PROVIDED RECORDS:
+++
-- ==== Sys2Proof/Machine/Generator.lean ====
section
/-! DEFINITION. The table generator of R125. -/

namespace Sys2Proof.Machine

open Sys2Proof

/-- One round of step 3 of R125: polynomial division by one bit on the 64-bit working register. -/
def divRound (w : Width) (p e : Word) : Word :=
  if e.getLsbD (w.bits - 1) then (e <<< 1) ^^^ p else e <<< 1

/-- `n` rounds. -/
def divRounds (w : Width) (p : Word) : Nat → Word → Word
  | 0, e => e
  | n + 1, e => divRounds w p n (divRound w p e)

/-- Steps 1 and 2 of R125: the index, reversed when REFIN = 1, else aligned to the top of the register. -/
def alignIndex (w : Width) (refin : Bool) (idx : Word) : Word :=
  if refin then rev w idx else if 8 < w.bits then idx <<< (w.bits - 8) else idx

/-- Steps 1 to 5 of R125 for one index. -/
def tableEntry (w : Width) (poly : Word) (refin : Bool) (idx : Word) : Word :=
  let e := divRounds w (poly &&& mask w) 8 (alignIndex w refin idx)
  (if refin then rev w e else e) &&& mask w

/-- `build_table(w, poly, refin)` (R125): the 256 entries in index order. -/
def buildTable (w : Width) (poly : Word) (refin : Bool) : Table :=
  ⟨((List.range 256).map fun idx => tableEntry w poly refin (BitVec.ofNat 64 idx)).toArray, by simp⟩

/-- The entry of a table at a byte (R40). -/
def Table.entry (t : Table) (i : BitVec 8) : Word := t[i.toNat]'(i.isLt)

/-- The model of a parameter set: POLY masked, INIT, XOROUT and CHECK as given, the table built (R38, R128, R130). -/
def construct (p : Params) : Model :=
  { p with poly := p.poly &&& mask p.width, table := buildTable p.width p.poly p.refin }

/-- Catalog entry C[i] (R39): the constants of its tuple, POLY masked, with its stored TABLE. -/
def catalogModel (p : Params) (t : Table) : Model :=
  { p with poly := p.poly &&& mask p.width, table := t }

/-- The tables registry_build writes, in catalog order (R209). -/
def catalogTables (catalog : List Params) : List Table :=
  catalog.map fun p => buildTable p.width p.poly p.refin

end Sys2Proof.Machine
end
+++
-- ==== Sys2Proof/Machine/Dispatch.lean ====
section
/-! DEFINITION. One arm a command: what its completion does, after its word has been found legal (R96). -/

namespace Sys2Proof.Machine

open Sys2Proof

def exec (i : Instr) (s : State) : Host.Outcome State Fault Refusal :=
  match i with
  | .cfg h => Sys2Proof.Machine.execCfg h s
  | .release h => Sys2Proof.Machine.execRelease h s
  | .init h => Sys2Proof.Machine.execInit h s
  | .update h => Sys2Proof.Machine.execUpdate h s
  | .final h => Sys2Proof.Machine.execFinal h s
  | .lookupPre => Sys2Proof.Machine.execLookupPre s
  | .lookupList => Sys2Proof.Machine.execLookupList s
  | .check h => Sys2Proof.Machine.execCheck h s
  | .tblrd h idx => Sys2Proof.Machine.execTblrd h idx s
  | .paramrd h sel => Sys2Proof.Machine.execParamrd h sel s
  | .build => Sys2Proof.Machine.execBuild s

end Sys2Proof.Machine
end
+++
EXERCISE BRIEF: Go through the entries above and pull out each line with "DEFINITION" in it.

OUTPUT OF THE EXERCISE:
/-! DEFINITION. The table generator of R125. -/
/-! DEFINITION. One arm a command: what its completion does, after its word has been found legal (R96). -/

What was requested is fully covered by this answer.